*WHAT THIS TASK INVOLVES*:
Please reproduce the data below exactly, from the first line through the line containing "unfold State.pwrEvt", and leave every later line out.

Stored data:
-- ==== Sys2Proof/Laws/PowerOps.lean ====
section
/-! SUPPORT. Machine/PowerOps.lean: what each of its operations keeps, and the parts it changes. -/

namespace Sys2Proof.Machine

variable {L : List Part} {s0 s : State}

theorem State.setSky_only (h : Only L s0 s) (hl : [Part.power] ⊆ L) (c : Nat) (f : ClusterSky → ClusterSky) :
    Only L s0 (State.setSky s c f) := by
  unfold State.setSky
  refine Only.power ?_ _ (hl (by decide))
  exact h
theorem State.pwrEvt_only (h : Only L s0 s) (hl : [Part.pf, Part.out, Part.power] ⊆ L) (b : BitVec 6) :
    Only L s0 (State.pwrEvt s b) := by
  unfold State.pwrEvt
  extract_lets +onlyGivenNames x1
  extract_lets +onlyGivenNames x2
  extract_lets +onlyGivenNames x3
  have hx3 : Only L s0 x3 := by
    unfold x3
    refine Only.power ?_ _ (hl (by decide))
    exact h
  clear_value x3
  refine Only.ite ?_ ?_
  · exact hx3
  · refine State.pfCause_only ?_ (List.Subset.trans (by decide) hl) _
    exact hx3
theorem State.beginIdle_only (h : Only L s0 s) (hl : [Part.power] ⊆ L) (c : Nat) :
    Only L s0 (State.beginIdle s c) := by
  unfold State.beginIdle
  refine State.setSky_only ?_ (List.Subset.trans (by decide) hl) _ _
  exact h
theorem State.wakePackage_only (h : Only L s0 s) (hl : [Part.gtb, Part.out, Part.power, Part.side] ⊆ L) (src : Nat) (needsCluster : Bool) :
    Only L s0 (State.wakePackage s src needsCluster) := by
  unfold State.wakePackage
  refine Only.ite ?_ ?_
  · exact h
  · split
    · exact h
    · refine Only.power ?_ _ (hl (by decide))
      exact h
    · refine Only.power ?_ _ (hl (by decide))
      exact h
    · refine State.platform_only ?_ (List.Subset.trans (by decide) hl)
      refine Only.more (s := (s)) ?_ _ ⟨rfl, rfl, rfl, rfl, Nat.le_refl _, List.prefix_rfl, id, id, fun _ => Nat.le_refl _, Nat.le_refl _, id⟩ (fun p hn => by cases p <;> first | rfl | exact ⟨rfl, rfl, rfl⟩ | exact ⟨rfl, rfl⟩ | exact absurd (hl (by decide)) hn)
      exact h
theorem State.barWrite_only (h : Only L s0 s) (hl : [Part.gtb, Part.out, Part.power, Part.side] ⊆ L) :
    Only L s0 (State.barWrite s) := by
  unfold State.barWrite
  refine State.wakePackage_only ?_ (List.Subset.trans (by decide) hl) _ _
  exact h
theorem State.wakeCluster_only (h : Only L s0 s) (hl : [Part.power] ⊆ L) (c : Nat) :
    Only L s0 (State.wakeCluster s c) := by
  unfold State.wakeCluster
  split
  · refine State.setSky_only ?_ (List.Subset.trans (by decide) hl) _ _
    exact h
  · refine State.setSky_only ?_ (List.Subset.trans (by decide) hl) _ _
    exact h
  · exact h
theorem State.occupy_only (h : Only L s0 s) (hl : [Part.power] ⊆ L) (c : Nat) :
    Only L s0 (State.occupy s c).1 := by
  unfold State.occupy
  extract_lets +onlyGivenNames x1
  split
  · dsimp only
    exact h
  · dsimp only
    refine State.setSky_only ?_ (List.Subset.trans (by decide) hl) _ _
    exact h
  · extract_lets +onlyGivenNames x2
    dsimp only
    refine State.setSky_only ?_ (List.Subset.trans (by decide) hl) _ _
    exact h
theorem State.vacate_only (h : Only L s0 s) (hl : [Part.power] ⊆ L) (c : Nat) :
    Only L s0 (State.vacate s c) := by
  unfold State.vacate
  refine State.beginIdle_only ?_ (List.Subset.trans (by decide) hl) _
  refine State.setSky_only ?_ (List.Subset.trans (by decide) hl) _ _
  exact h
theorem State.darken_only (h : Only L s0 s) (hl : [Part.power] ⊆ L) (c : Nat) :
    Only L s0 (State.darken s c) := by
  unfold State.darken
  refine State.setSky_only ?_ (List.Subset.trans (by decide) hl) _ _
  exact h
theorem State.endHold_only (h : Only L s0 s) (hl : [Part.gates, Part.power] ⊆ L) (g : Nat) :
    Only L s0 (State.endHold s g) := by
  unfold State.endHold
  extract_lets +onlyGivenNames x1
  extract_lets +onlyGivenNames x2
  have hx2 : Only L s0 x2 := by
    unfold x2
    refine State.setGate_only ?_ (List.Subset.trans (by decide) hl) _ _
    exact h
  clear_value x2
  refine forAll_only ?_ _ _ ?_
  · exact hx2
  · intro x3
    intro x4
    intro h5
    refine Only.ite ?_ ?_
    · exact h5
    · refine State.beginIdle_only ?_ (List.Subset.trans (by decide) hl) _
      exact h5

end Sys2Proof.Machine
end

*EXERCISE OUTPUT*:
-- ==== Sys2Proof/Laws/PowerOps.lean ====
section
/-! SUPPORT. Machine/PowerOps.lean: what each of its operations keeps, and the parts it changes. -/

namespace Sys2Proof.Machine

variable {L : List Part} {s0 s : State}

theorem State.setSky_only (h : Only L s0 s) (hl : [Part.power] ⊆ L) (c : Nat) (f : ClusterSky → ClusterSky) :
    Only L s0 (State.setSky s c f) := by
  unfold State.setSky
  refine Only.power ?_ _ (hl (by decide))
  exact h
theorem State.pwrEvt_only (h : Only L s0 s) (hl : [Part.pf, Part.out, Part.power] ⊆ L) (b : BitVec 6) :
    Only L s0 (State.pwrEvt s b) := by
  unfold State.pwrEvt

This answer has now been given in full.